*YOUR INSTRUCTIONS*
Below is a block of records. Copy every line in it that contains the word "maxOpen".

*SOURCE MATERIAL*

-- ==== Sys2Proof/Machine/Classify.lean ====
section
/-! DEFINITION. Classification (R75 to R87): the first-match scan, the tests in order, and what each
verdict does to the parcel. -/

namespace Sys2Proof.Machine

/-- The most parcels a firing list holds (R93). -/
def listCapacity : Nat := 64

/-- A contribution from the head meets the entry's range and floor for that head (R76). -/
def ClassEntry.accepts (e : ClassEntry) (c : Contribution) : Bool :=
  e.codeLow[c.head].toNat ≤ c.classCode.toNat && c.classCode.toNat ≤ e.codeHigh[c.head].toNat &&
  e.minIntensity[c.head].toNat ≤ c.intensity.toNat

/-- An entry matches a parcel: valid, and each head it requires has an accepted contribution (R76). -/
def ClassEntry.matches (e : ClassEntry) (cs : List Contribution) : Bool :=
  e.valid && (List.finRange 3).all fun h =>
    !e.requirement[h] || cs.any fun c => c.head == h && e.accepts c

/-- The first entry from index 0 up that matches (R76). -/
def scan (table : Vector ClassEntry 64) (cs : List Contribution) : Option (Fin 64) :=
  (List.finRange 64).find? fun i => table[i].matches cs

/-- The enabled station of the fraction, the first in belt order (R79). -/
def Lane.stationFor (ln : Lane) (f : Fraction) : Option StationId :=
  (List.finRange 3).find? fun st =>
    ln.cfg.geometry.stationEnable[st] && ln.cfg.geometry.stationFraction[st].fraction == f

/-- The columns from `lo` to `hi` (R82). -/
def columnRange (lo hi : Nat) : Columns := BitVec.ofNat 32 (2 ^ (hi + 1) - 2 ^ lo)

/-- The widened columns: the parcel's, widened by the spread and clipped to 0 to 31 (R82). -/
def Parcel.widened (p : Parcel) (spread : Nat) : Columns :=
  columnRange (p.firstColumn.val - spread) (min 31 (p.lastColumn.val + spread))

/-- Fire position: lead_ref + d - lead margin (R82). -/
def firePosition (p : Parcel) (d : Nat) (prof : Profile) : Pos :=
  p.lead + BitVec.ofNat 32 d - BitVec.ofNat 32 prof.leadMargin

/-- End position: trail_ref + d + lag margin (R82). -/
def endPosition (p : Parcel) (d : Nat) (prof : Profile) : Pos :=
  p.trail + BitVec.ofNat 32 d + BitVec.ofNat 32 prof.lagMargin

/-- What the tests of R78 decide. -/
inductive Verdict where
  | passed
  | redirected (st : StationId)
  | late (st : StationId)
  | listFull (st : StationId)
  | scheduled (aim : Aim) (widened : Columns) (maxOpen : Nat)
  deriving DecidableEq, Repr

/-- The tests of R78 in order, for a parcel with the fraction, the station test 1 has found (absent when
test 1 applies) and the profile of its firing. -/
def Lane.judge (env : LaneEnv) (ln : Lane) (p : Parcel) (fraction : Fraction) (st? : Option StationId)
    (prof : Profile) : Verdict :=
  match st? with
  | none => .passed
  | some st =>
    let chute := ln.cfg.geometry.stationFraction[st].code
    let d := ln.cfg.geometry.stationDistance[st]
    if env.chuteFull[chute] && ln.cfg.policies[chute] == .redirect then .redirected st
    else if atOrBehind (firePosition p d prof) ln.tb.pmax then .late st
    else if listCapacity ≤ ln.stations[st].list.length then .listFull st
    else .scheduled ⟨fraction, st, firePosition p d prof, endPosition p d prof⟩
      (p.widened prof.spread) prof.maxOpen

/-- The fire position of the parcel a list entry refers to. -/
def Lane.entryFire (ln : Lane) (e : ListEntry) : Pos := ((ln.find e.serial).bind (·.firePos?)).getD 0

/-- List order: fire position ascending by forward distance, then serial ascending (R93). -/
def listPrecedes (fire : Pos) (serial : Serial) (otherFire : Pos) (other : Serial) : Bool :=
  if fire = otherFire then serial.toNat < other.toNat else ahead fire otherFire

/-- Enter a parcel into a firing list at the place its fire position gives it (R85, R93). -/
def insertEntry (fireOf : ListEntry → Pos) (fire : Pos) (e : ListEntry) : List ListEntry → List ListEntry
  | [] => [e]
  | x :: xs =>
    if listPrecedes fire e.serial (fireOf x) x.serial then e :: x :: xs
    else x :: insertEntry fireOf fire e xs

/-- What a verdict does to the parcel `p` of the queue, whose fraction and entry are now settled
(R80 to R87). -/
def settleVerdict (env : LaneEnv) (p : Parcel) (fraction : Fraction) (v : Verdict) (ln : Lane) : LaneOut :=
  let sent (reason : TraceReason) (st : StationId) (outcome : Outcome) : LaneOut :=
    (⟨ln, [p.draft reason st none]⟩ : LaneOut).andThen (travel env p fraction outcome)
  match v with
  | .passed => travel env p fraction .passed ln
  | .redirected st => sent .redirected st .redirected
  | .late st => sent .late st .late
  | .listFull st => sent .deniedListFull st .denied
  | .scheduled aim widened maxOpen =>
    let entry : ListEntry := ⟨p.serial, widened, maxOpen⟩
    ((ln.revise p.serial fun q => { q with phase := .scheduled aim }).modStation aim.station fun x =>
      { x with list := insertEntry ln.entryFire aim.firePos entry x.list }).quiet

/-- The profile a matched entry names; without an entry none is read, since test 1 applies (R77). -/
def profileOf (env : LaneEnv) : Option (Fin 64) → Profile
  | some i => env.profiles[env.table[i].profile]
  | none => .factory

/-- The fraction the scan gives: the matched entry's, RESIDUE without one (R77). -/
def fractionOf (env : LaneEnv) : Option (Fin 64) → Fraction
  | some i => env.table[i].fraction
  | none => .residue

/-- Classification of the FORMING parcel with the serial given (R66, R75 to R87). -/
def classify (env : LaneEnv) (serial : Serial) (ln : Lane) : LaneOut :=
  match ln.find serial with
  | none => ln.quiet
  | some p =>
    let entry := scan env.table p.contributions
    let fraction := fractionOf env entry
    settleVerdict env p fraction (ln.judge env p fraction (ln.stationFor fraction) (profileOf env entry))
      (ln.revise serial fun q => { q with entry := entry })

/-- Classification of a test parcel in the step of its admission, without a scan: the fraction of the
target station, profile 0, the target station if it is enabled (R86). -/
def classifyTest (env : LaneEnv) (p : Parcel) (target : StationId) (ln : Lane) : LaneOut :=
  let fraction := ln.cfg.geometry.stationFraction[target].fraction
  let st? := if ln.cfg.geometry.stationEnable[target] then some target else none
  settleVerdict env p fraction (ln.judge env p fraction st? env.profiles[0]) ln

end Sys2Proof.Machine
end

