-- ==== Sys2Proof/Machine/TableRequests.lean ====
section
/-! DEFINITION. The requests over the class table and profiles (R72, R73) and over the stations (R91,
R92, R109, R113). -/

namespace Sys2Proof.Machine

/-- Change the device-wide configuration. -/
def State.withDevice (s : State) (f : DeviceConfig → DeviceConfig) : State := { s with device := f s.device }

/-- What SET_CLASS_ENTRY does once taken (R72). -/
def setClassEntry (tag : Byte) (payload : List Byte) (s : State) : State :=
  match entryItem payload 0, ClassEntry.ofPayload? payload with
  | some i, some e => (s.ok 0x20 tag []).withDevice fun d => { d with classTable := d.classTable.set i e }
  | _, _ => s.refuse 0x20 tag .badValue

/-- SET_CLASS_ENTRY (R72). -/
def execSetClassEntry (tag : Byte) (payload : List Byte) (s : State) : Out :=
  .next (s.takeRequest 0x20 18 tag payload (setClassEntry tag payload))

/-- What GET_CLASS_ENTRY does once taken (R72). -/
def getClassEntry (tag : Byte) (payload : List Byte) (s : State) : State :=
  match entryItem payload 0 with
  | some i => s.ok 0x21 tag s.device.classTable[i].encode
  | none => s.refuse 0x21 tag .badValue

/-- GET_CLASS_ENTRY (R72). -/
def execGetClassEntry (tag : Byte) (payload : List Byte) (s : State) : Out :=
  .next (s.takeRequest 0x21 1 tag payload (getClassEntry tag payload))

/-- What SET_PROFILE does once taken (R73). -/
def setProfile (tag : Byte) (payload : List Byte) (s : State) : State :=
  match profileItem payload 0, Profile.ofPayload? payload with
  | some i, some p => (s.ok 0x22 tag []).withDevice fun d => { d with profiles := d.profiles.set i p }
  | _, _ => s.refuse 0x22 tag .badValue

/-- SET_PROFILE (R73). -/
def execSetProfile (tag : Byte) (payload : List Byte) (s : State) : Out :=
  .next (s.takeRequest 0x22 5 tag payload (setProfile tag payload))

/-- What GET_PROFILE does once taken (R73). -/
def getProfile (tag : Byte) (payload : List Byte) (s : State) : State :=
  match profileItem payload 0 with
  | some i => s.ok 0x23 tag s.device.profiles[i].encode
  | none => s.refuse 0x23 tag .badValue

/-- GET_PROFILE (R73). -/
def execGetProfile (tag : Byte) (payload : List Byte) (s : State) : Out :=
  .next (s.takeRequest 0x23 1 tag payload (getProfile tag payload))

/-! ## Stations -/

/-- Replace the part of a station's configuration that SET_STATION sets (R91). -/
def Lane.withStationConfig (st : StationId) (c : StationConfig) (ln : Lane) : Lane :=
  { ln with cfg := { ln.cfg with stations := ln.cfg.stations.set st c } }

/-- What SET_STATION does once taken (R91). -/
def setStation (tag : Byte) (payload : List Byte) (s : State) : State :=
  match laneItem payload 0, stationItem payload 1, StationConfig.ofPayload? payload with
  | some l, some st, some c => (s.ok 0x28 tag []).editLane l (Lane.withStationConfig st c)
  | _, _, _ => s.refuse 0x28 tag .badValue

/-- SET_STATION (R91). -/
def execSetStation (tag : Byte) (payload : List Byte) (s : State) : Out :=
  .next (s.takeRequest 0x28 15 tag payload (setStation tag payload))

/-- Turn a station's enable on (R92). -/
def Lane.enableStation (st : StationId) (ln : Lane) : Lane :=
  { ln with cfg := { ln.cfg with geometry :=
    { ln.cfg.geometry with stationEnable := ln.cfg.geometry.stationEnable.set st true } } }

/-- What ENABLE_STATION does once taken (R92). -/
def enableStation (tag : Byte) (payload : List Byte) (s : State) : State :=
  match laneItem payload 0, stationItem payload 1 with
  | some l, some st =>
    if s.lanes[l].cfg.geometry.stationEnable[st] then s.ok 0x29 tag [Result.noChange.code]
    else (s.ok 0x29 tag [Result.enabled.code]).editLane l (Lane.enableStation st)
  | _, _ => s.refuse 0x29 tag .badValue

/-- ENABLE_STATION (R92). -/
def execEnableStation (tag : Byte) (payload : List Byte) (s : State) : Out :=
  .next (s.takeRequest 0x29 2 tag payload (enableStation tag payload))

/-- What DISABLE_STATION does once taken (R109). -/
def disableStationOf (tag : Byte) (payload : List Byte) (s : State) : State :=
  match laneItem payload 0, stationItem payload 1 with
  | some l, some st =>
    if s.lanes[l].cfg.geometry.stationEnable[st] then
      (s.ok 0x2A tag [Result.disabled.code]).stepLane l fun env => disableStation env st
    else s.ok 0x2A tag [Result.noChange.code]
  | _, _ => s.refuse 0x2A tag .badValue

/-- DISABLE_STATION (R109). -/
def execDisableStation (tag : Byte) (payload : List Byte) (s : State) : Out :=
  .next (s.takeRequest 0x2A 2 tag payload (disableStationOf tag payload))

/-- The items of GET_STATION_STATUS, in the order of R113 (log 15). -/
def State.stationStatus (s : State) (l : LaneId) (st : StationId) : List Byte :=
  let ln := s.lanes[l]
  let g := ln.cfg.geometry
  let x := ln.stations[st]
  bit g.stationEnable[st] ++ beBytes 1 g.stationFraction[st].code.val ++
  beBytes 2 g.stationDistance[st] ++ beBytes 1 ln.cfg.stations[st].columnRest ++
  ln.cfg.stations[st].rules.toList.flatMap (fun r => beBytes 1 r.count ++ beBytes 2 r.window) ++
  beBytes 1 x.list.length ++ beBytes 1 (ln.queue.filter (·.firesAt st)).length ++
  beBytes 4 (ln.openSet st).toNat ++ beBytes 4 (ln.resting st s.lineTime).toNat ++
  beBytes 1 x.history.length ++ x.history.flatMap (fun t => beBytes 4 t.toNat) ++
  bitSet 1 (ln.inhibits (s.env l).airOk) ++
  beBytes 1 x.port.sequence.toNat ++ beBytes 4 x.port.lastSent.toNat

/-- What GET_STATION_STATUS does once taken (R113). -/
def getStationStatus (tag : Byte) (payload : List Byte) (s : State) : State :=
  match laneItem payload 0, stationItem payload 1 with
  | some l, some st => s.ok 0x2B tag (s.stationStatus l st)
  | _, _ => s.refuse 0x2B tag .badValue

/-- GET_STATION_STATUS (R113). -/
def execGetStationStatus (tag : Byte) (payload : List Byte) (s : State) : Out :=
  .next (s.takeRequest 0x2B 2 tag payload (getStationStatus tag payload))

end Sys2Proof.Machine
end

*EXPECTED ANSWER*
  | scheduled (aim : Aim) (widened : Columns) (maxOpen : Nat)
      (p.widened prof.spread) prof.maxOpen
  | .scheduled aim widened maxOpen =>
    let entry : ListEntry := ⟨p.serial, widened, maxOpen⟩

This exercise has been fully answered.